Prepare the crust: Preheat the oven to 325°F (163°C). Grease and line the bottom of a 9-inch springform pan with parchment paper. Combine Biscoff cookie crumbs, sugar, and melted butter, then press into the pan. Bake for 8-10 minutes, then cool.

  1. Prepare the filling: Beat softened cream cheese, sugar, and vanilla extract until smooth. Add eggs, one at a time, mixing well after each addition. Stir in sour cream, heavy cream, flour, and salt until combined.
  2. Bake the cheesecake: Pour the filling into the cooled crust and smooth the top. Bake for 55-60 minutes, or until the edges are set and the center is slightly jiggly. Turn off the oven and cool for 1 hour, then refrigerate for at least 4 hours, or overnight.
  3. Prepare the topping: Drizzle caramel sauce and melted chocolate over the chilled cheesecake. Sprinkle with toasted pecans and garnish with whipped cream, if desired.
  4. Serve: Carefully remove the cheesecake from the springform pan and transfer to a serving platter.

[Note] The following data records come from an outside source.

/-! ### The obligation -/

/-- Settles O47. -/
theorem scratchpad : Obligations.Scratchpad := by
  unfold Obligations.Scratchpad
  refine ⟨fun d wa x => ?write, fun d wa hp => ⟨fun i hi hf => ?one, fun i j hi hj hf => ?two⟩, fun k tile row s w ha hw => ?window,
    fun k unit s wa bad q ha hq => ?scrub, fun u bank soft s ha hon hsoft => ?patrol⟩
  case write =>
    obtain ⟨hm, hscrub⟩ := writeWords_one d wa x
    exact ⟨peek_write_same hm, fun wb hne => peek_write_other hm hne, fun u e he hu => hscrub e (hu ▸ he)⟩
  case one => exact ⟨peek_corrected hp hi hf, readWord_corrected hp (by rw [hf]; exact eccRead_one i hi)⟩
  case two =>
    have hpoison : (d.peek wa).poison = true := peek_poisoned (by rw [hf]; exact eccRead_two i hi j hj)
    exact ⟨hpoison, by rw [readWord_fst]; exact hpoison⟩
  case window =>
    intro d at_
    obtain ⟨hk, ht, hr⟩ := window_found hw
    obtain ⟨l, hwin, hout, hcomb⟩ := closeWindow_spec (d.reachCyc (w.opened + d.reg (key 0x8000 2))) w
    have hmem : (d.reachCyc (w.opened + d.reg (key 0x8000 2))).mem = d.mem := reach_mem _ _
    generalize hu : d.reachCyc (w.opened + d.reg (key 0x8000 2)) = g at hwin hout hcomb hmem
    have hgout : g.out = d.out := by
      rw [← hu]
      exact (reach_frame _ _).2.2.2.2.2
    have hpeek : ∀ a, (g.dropWindow w).peek a = d.peek a := fun a => Device.peek_of_m (congrArg MemS.m hmem) a
    have hhandles : (g.dropWindow w).mem.handles = d.mem.handles := by
      rw [← hmem]
      rfl
    have hlost : (g.dropWindow w).mem.lost = d.mem.lost := by
      rw [← hmem]
      rfl
    have hrow : (g.dropWindow w).handleOfRow w.cluster (13 + w.tile) w.row = d.handleOfRow w.cluster (13 + w.tile) w.row := by
      unfold Device.handleOfRow
      rw [hhandles]
    have hhandle : ∀ h, (g.dropWindow w).handle? h = d.handle? h := fun h => by
      unfold Device.handle?
      rw [hlost, hhandles]
    refine ⟨g.closeWindow w, l, ((g.dropWindow w).readRow w.cluster (13 + w.tile) w.row).1, ?_, ?_, ?_, ?_, ?_, fun hnone => ?_,
      fun h y hh hy => ?_⟩
    · unfold exec execCombineWindowClose
      refine lift_runs ha ?_
      rw [hw]
      exact congrArg (fun e => Device.closeWindow e w) hu
    · rw [window_of_windows hwin, ← hk, ← ht, ← hr]
      exact window_dropped g w
    · exact (Calm.closeWindow g w).m.trans (congrArg MemS.m hmem)
    · rw [hout, hgout]
    · rw [hcomb, hmem]
    · rw [readRow_none (hrow.trans hnone)]
      exact List.map_congr_left fun i _ => hpeek _
    · rw [readRow_handle (hrow.trans hh) ((hhandle h).trans hy)]
      exact List.map_congr_left fun i _ => by rw [hpeek]
  case scrub =>
    intro d e u
    have hm : e.mem.m = d.mem.m := (Calm.closeRows d (4 * wa) 4).m
    have hpeek : ∀ a, e.peek a = d.peek a := fun a => Device.peek_of_m hm a
    let q' := (Tbl.get [] e.mem.scrub u).filter (fun x => decide (x.1 ≠ wa))
    have hcells : ((e.setScrub u q').scrubWord wa bad).mem.m = d.mem.m.write wa ⟨(d.peek wa).w, bad || (d.peek wa).poison⟩ := by
      rw [← hm, ← hpeek wa]
      rfl
    refine ⟨(e.setScrub u q').scrubWord wa bad, ?_, rfl, ?_, peek_write_same hcells, ?_, fun wb hne => peek_write_other hcells hne, ?_⟩
    · unfold exec execScrubWriteback
      refine lift_runs ha ?_
      dsimp only
      rw [hq]
    · exact Tbl.get_set_same _ _ _ _
    · rw [hcells]
      exact (Mem.raw_write_same _ _ _).2.2
    · exact Device.ctr_bump_same _ _ _
  case patrol =>
    intro d n
    have hmem := askRow_mem d u bank.val
    have hrow : (d.askRow u bank.val).patrolRow u bank.val = d.patrolRow u bank.val := by
      unfold Device.patrolRow
      rw [hmem]
    have hpass : (d.askRow u bank.val).patrolPasses u bank.val = d.patrolPasses u bank.val := by
      unfold Device.patrolPasses
      rw [hmem]
    have hraw : ∀ wa, (d.askRow u bank.val).mem.m.raw wa = d.mem.m.raw wa := fun wa => by rw [hmem]
    have hasked : (d.askRow u bank.val).mem.asked = Tbl.put d.mem.asked (patrolKey u bank.val) (d.patrolDue u bank.val) :=
      congrArg MemS.asked hmem
    have hexec := patrolRead_eq (bank := bank) (soft := soft) ha hon
    have hkeep := PatrolKeep.patrolOne (d.askRow u bank.val) u ((d.askRow u bank.val).patrolRow u bank.val * 64 + bank.val) soft hsoft
    generalize (d.askRow u bank.val).patrolOne u ((d.askRow u bank.val).patrolRow u bank.val * 64 + bank.val) soft = g
      at hexec hkeep
    have hgrow : g.patrolRow u bank.val = d.patrolRow u bank.val :=
      (congrArg (fun t => Tbl.get 0 t (patrolKey u bank.val)) hkeep.patrol).trans hrow
    have hgpass : g.patrolPasses u bank.val = d.patrolPasses u bank.val :=
      (congrArg (fun t => Tbl.get 0 t (patrolKey u bank.val)) hkeep.passes).trans hpass
    obtain ⟨h1, h2, h3, h4⟩ := nextRow_spec g u bank.val
    rw [hgrow] at h1 h2
    rw [hgpass] at h2
    refine ⟨g.nextRow u bank.val, hexec, ?_, h1, h2, fun wa => ?_⟩
    · rw [h4, hkeep.asked, hasked]
      exact Tbl.find?_put_same _ _ _
    · rw [h3, hkeep.raw, hraw]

Slice and serve chilled.

Notes

  • For a more intense flavor, add a pinch of sea salt on top of the caramel sauce for a salted caramel twist.
  • This cheesecake tastes even better after being chilled overnight.
  • Store leftover cheesecake in an airtight container for up to 5 days or freeze for up to 2 months (without the toppings).